Figure 3.

(a) Transitory starch breakdown requires the action of dikinases, phosphatases, and amylases. Glucan, water dikinase (GWD) transfers the β-phosphate of ATP to the C6 position of glucose moieties within the starch lamellae. Phosphoglucan, water dikinase (PWD) then phosphorylates the C3 position of glucose residues. Phosphorylation leads to the disruption of the helices and solubilization of the starch surface, giving β-amylases (βAM) access to degrade the linear chains. SEX4 and LSF2 then remove the C6- and C3-bound phosphate. Dephosphorylation permits β-amylases to continue to degrade the linear chains. Isoamylase (ISA) is required for debranching within the amorphous layer. The cycle resets at the next layer of the starch granule. Red circles represent phosphates. Black dashes and lines represent maltose and glucose. (b) LSF2 is comprised of a chloroplast-targeting peptide (cTP), DSP domain and carboxy-terminal motif (CT), but lacks a CBM. (c) The crystal structure of LSF2 bound to maltohexaose and phosphate (PDB: 4KYR).
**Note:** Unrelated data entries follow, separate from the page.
-- ==== Sys2Proof/Laws/Ops.lean ====
section
/-! SUPPORT. What each shared operation can do, once: the checks, completion, perform, issue, reset. -/

namespace Sys2Proof.Machine

@[simp] theorem charWidth_eq : Config.charWidth = 7 := rfl

/-! ### Checks -/

@[simp] theorem unlessError_none (e : Effect) : unlessError none e = .ok e := rfl

@[simp] theorem unlessError_some (x : CmdError) (e : Effect) : unlessError (some x) e = .error x := rfl

/-- A command has its effect exactly if every check passes. -/
theorem unlessError_eq_ok {x : Option CmdError} {e e' : Effect} :
    unlessError x e = .ok e' ↔ x = none ∧ e = e' := by cases x <;> simp [unlessError]

/-- A command ends with the error its checks report. -/
theorem unlessError_eq_error {x : Option CmdError} {e : Effect} {y : CmdError} :
    unlessError x e = .error y ↔ x = some y := by cases x <;> simp [unlessError]

/-- Region admission at the default parameters (20_memory.md R88). -/
theorem admitted_iff (r : Region) :
    admitted Config.params r = true ↔ r.len = 0 ∨ r.base + r.len ≤ 2 ^ 32 := by
  simp only [admitted, Bool.or_eq_true, beq_iff_eq, Bool.and_eq_true, decide_eq_true_eq, List.all_eq_true]
  exact or_congr_right (and_iff_left fun _ _ => rfl)

/-- Every byte of a region that has been admitted exists (20_memory.md R80, R88). -/
theorem addressExists_of_admitted {p : Params} {r : Region} (h : admitted p r = true) {a : Nat} (hl : r.base ≤ a)
    (hu : a < r.base + r.len) : addressExists p a = true := by
  simp only [admitted, Bool.or_eq_true, beq_iff_eq, Bool.and_eq_true, decide_eq_true_eq, List.all_eq_true] at h
  obtain h | ⟨hb, hm⟩ := h
  · omega
  · have : a ∈ regionAddrs r := List.mem_map.2 ⟨a - r.base, List.mem_range.2 (by omega), by omega⟩
    simp [addressExists, hm a this]; omega

theorem addressExists_iff (a : Nat) : addressExists Config.params a = true ↔ a < 2 ^ 32 := by
  simp only [addressExists, Bool.and_eq_true, decide_eq_true_eq]
  exact and_iff_left rfl

theorem regionsOverlap_iff (r q : Region) :
    regionsOverlap r q = true ↔ 0 < r.len ∧ 0 < q.len ∧ r.base < q.base + q.len ∧ q.base < r.base + r.len := by
  simp [regionsOverlap]

theorem addressError_eq_none {p : Params} {rs : List Region} :
    addressError p rs = none ↔ ∀ r ∈ rs, admitted p r = true := by
  simp [addressError]

theorem overlapError_eq_none {rs : List Region} :
    overlapError rs = none ↔
      ∀ out ∈ rs, out.output = true → ∀ r ∈ rs, r.id ≠ out.id → regionsOverlap out r = false := by
  simp [overlapError, List.findSome?_eq_none_iff]

theorem regionError_eq_none {p : Params} {rs : List Region} :
    regionError p rs = none ↔ addressError p rs = none ∧ overlapError rs = none := by
  simp [regionError]

/-! ### Completion -/

section Complete
variable (p : Params) (rs : List Region) (raced : Bool) (r : CmdResult) (s : State)

@[simp] theorem settleRace_false : settleRace p rs false s = s := rfl

@[simp] theorem settleRace_irqEn : (settleRace p rs raced s).irqEn = s.irqEn := by cases raced <;> rfl
@[simp] theorem settleRace_status : (settleRace p rs raced s).status = s.status := by cases raced <;> rfl
@[simp] theorem settleRace_regs : (settleRace p rs raced s).regs = s.regs := by cases raced <;> rfl
@[simp] theorem settleRace_act : (settleRace p rs raced s).act = s.act := by cases raced <;> rfl
@[simp] theorem settleRace_result0 : (settleRace p rs raced s).result0 = s.result0 := by cases raced <;> rfl
@[simp] theorem settleRace_result1 : (settleRace p rs raced s).result1 = s.result1 := by cases raced <;> rfl
@[simp] theorem settleRace_errInfo0 : (settleRace p rs raced s).errInfo0 = s.errInfo0 := by cases raced <;> rfl
@[simp] theorem settleRace_errInfo1 : (settleRace p rs raced s).errInfo1 = s.errInfo1 := by cases raced <;> rfl
@[simp] theorem settleRace_outDim0 : (settleRace p rs raced s).outDim0 = s.outDim0 := by cases raced <;> rfl
@[simp] theorem settleRace_outDim1 : (settleRace p rs raced s).outDim1 = s.outDim1 := by cases raced <;> rfl
@[simp] theorem settleRace_engine : (settleRace p rs raced s).engine = s.engine := by cases raced <;> rfl
@[simp] theorem settleRace_unobserved : (settleRace p rs raced s).unobserved = s.unobserved := by cases raced <;> rfl
@[simp] theorem settleRace_host : (settleRace p rs raced s).host = s.host := by cases raced <;> rfl
@[simp] theorem settleRace_turns : (settleRace p rs raced s).turns = s.turns := by cases raced <;> rfl

@[simp] theorem complete_engine : (complete p rs raced r s).engine = .idle := by simp [complete]
@[simp] theorem complete_regs : (complete p rs raced r s).regs = s.regs := by cases r <;> simp [complete]
@[simp] theorem complete_irqEn : (complete p rs raced r s).irqEn = s.irqEn := by cases r <;> simp [complete]
@[simp] theorem complete_host : (complete p rs raced r s).host = s.host := by cases r <;> simp [complete]
@[simp] theorem complete_turns : (complete p rs raced r s).turns = s.turns := by cases r <;> simp [complete]

/-- Completion without error, every register (60_exceptions.md R302). -/
theorem complete_ok (e : Effect) :
    let t := complete p rs raced (.ok e) s
    t.status = statusDone e.outbufFull e.config.isSome s.status ∧ t.act = e.config.getD s.act ∧
      t.result0 = e.result0 ∧ t.result1 = e.result1 ∧ t.outDim0 = e.outDim0 ∧ t.outDim1 = e.outDim1 ∧
      t.errInfo0 = s.errInfo0 ∧ t.errInfo1 = s.errInfo1 := by simp [complete]

/-- Completion with an error, every register (60_exceptions.md R303). -/
theorem complete_error (x : CmdError) :
    let t := complete p rs raced (.error x) s
    t.status = statusError x.code s.status ∧ t.act = s.act ∧ t.result0 = s.result0 ∧ t.result1 = s.result1 ∧
      t.outDim0 = 0 ∧ t.outDim1 = 0 ∧ t.errInfo0 = x.info0 ∧ t.errInfo1 = x.info1 := by simp [complete]

/-- Without a race a completion with an error writes no byte, and one without writes its effect's bytes. -/
theorem complete_mem_of_not_raced :
    (complete p rs false r s).mem =
      match r with
      | .ok e => memWriteBytes s.mem e.base e.bytes
      | .error _ => s.mem := by cases r <;> rfl

theorem complete_wf (h : Memory.wf s.mem = true) : Memory.wf (complete p rs raced r s).mem = true := by
  have hw : Memory.wf (retire rs (match r with
      | .ok e => succeed e s
      | .error x => raiseError x s)).mem = true := by
    cases r with
    | ok e => exact memWriteBytes_wf h _ _
    | error x => exact h
  cases raced with
  | false => exact hw
  | true => exact scramble_wf p _ hw

end Complete

theorem perform_busy (p : Params) (i : Instr) (cmd : Snapshot → Memory → CmdResult) {s : State} {job : Job}
    (h : s.engine = .busy job) :
    perform p i cmd s = .next (complete p (regionsOf p i job.snap) job.raced (cmd job.snap s.mem) s) := by
  simp [perform, h]

theorem perform_idle (p : Params) (i : Instr) (cmd : Snapshot → Memory → CmdResult) {s : State}
    (h : s.engine = .idle) : perform p i cmd s = .fault .noCommandInProgress := by
  simp [perform, h]

/-! ### Meanings -/

/-- Every arm of `exec` is the default build's meaning of its command. -/
theorem exec_eq_execIn (i : Instr) (s : State) : exec i s = execIn Config.params i s := by cases i <;> rfl

/-- A command in progress always completes (60_exceptions.md R301), in every build. -/
theorem execIn_busy (p : Params) (i : Instr) {s : State} {job : Job} (h : s.engine = .busy job) :
    execIn p i s = .next (complete p (regionsOf p i job.snap) job.raced (command p i job.snap s.mem) s) :=
  perform_busy p i _ h

/-- If a meaning answers a next state, a command was in progress and this is its completion. -/
theorem execIn_next {p : Params} {i : Instr} {s t : State} (h : execIn p i s = .next t) :
    ∃ job, s.engine = .busy job ∧
      t = complete p (regionsOf p i job.snap) job.raced (command p i job.snap s.mem) s := by
  cases hs : s.engine with
  | idle => rw [execIn, perform_idle _ _ _ hs] at h; cases h
  | busy job => rw [execIn_busy p i hs] at h; exact ⟨job, rfl, by cases h; rfl⟩

theorem exec_busy (i : Instr) {s : State} {job : Job} (h : s.engine = .busy job) :
    exec i s = .next (complete Config.params (regionsOf Config.params i job.snap) job.raced
      (command Config.params i job.snap s.mem) s) := by
  rw [exec_eq_execIn, execIn_busy _ i h]

theorem exec_next {i : Instr} {s t : State} (h : exec i s = .next t) :
    ∃ job, s.engine = .busy job ∧ t = complete Config.params (regionsOf Config.params i job.snap) job.raced
      (command Config.params i job.snap s.mem) s := execIn_next ((exec_eq_execIn i s).symm.trans h)

/-! ### Reset -/

/-- What a reset leaves of the machine: everything but data memory, the host and the model's own bookkeeping is as after
reset (10_state.md R60). -/
theorem resetMachine_eq (p : Params) (s : State) :
    resetMachine p s =
      { State.reset with
        mem := (abort p s).mem
        unobserved := (abort p s).unobserved
        freeCount := (abort p s).freeCount
        host := s.host
        turns := s.turns } := rfl

/-- An abort rewrites only addresses of the command's output regions that are in none of its input regions
(70_reset_and_hazards.md R352). -/
theorem tableGet_abort (p : Params) (s : State) (c : Nat)
    (h : ∀ job, s.engine = .busy job → c ∉ abortedAddrs p job) :
    tableGet (abort p s).mem c = tableGet s.mem c := by
  cases hs : s.engine with
  | idle => simp [abort, hs]
  | busy job => simp [abort, hs, tableGet_scramble, h job hs]

theorem abort_wf (p : Params) {s : State} (h : Memory.wf s.mem = true) : Memory.wf (abort p s).mem = true := by
  cases hs : s.engine with
  | idle => simpa [abort, hs] using h
  | busy job => simpa [abort, hs] using scramble_wf p _ h

theorem mem_outputAddrs (rs : List Region) (a : Nat) :
    a ∈ outputAddrs rs ↔ ∃ r ∈ rs, r.output = true ∧ r.base ≤ a ∧ a < r.base + r.len := by
  simp only [outputAddrs, regionAddrs, List.mem_flatMap, List.mem_filter, List.mem_map, List.mem_range]
  constructor
  · rintro ⟨r, ⟨hr, ho⟩, i, hi, rfl⟩; exact ⟨r, hr, ho, by omega, by omega⟩
  · rintro ⟨r, hr, ho, h₁, h₂⟩; exact ⟨r, ⟨hr, ho⟩, a - r.base, by omega, by omega⟩

theorem touchesOutput_iff (rs : List Region) (a : Nat) : touchesOutput rs a = true ↔ a ∈ outputAddrs rs := by
  simp [mem_outputAddrs, touchesOutput, regionHas]

end Sys2Proof.Machine
end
In addition to phosphate, a single maltohexaose molecule was found at the active site (shown in green). Maltohexaose molecules were also found at two surface binding sites (SBSs) distant from the LSF2 active site. (d) Ligplot+ generated representations of protein-glucan interactions at the LSF2 active site. Glucose moieties are numbered from the non-reducing end to the reducing end. The glucan chain interacts with key residues of the DSP domain with the recognition domain, variable loop (V-loop), D-loop, catalytic triad and R-motif all providing important contacts.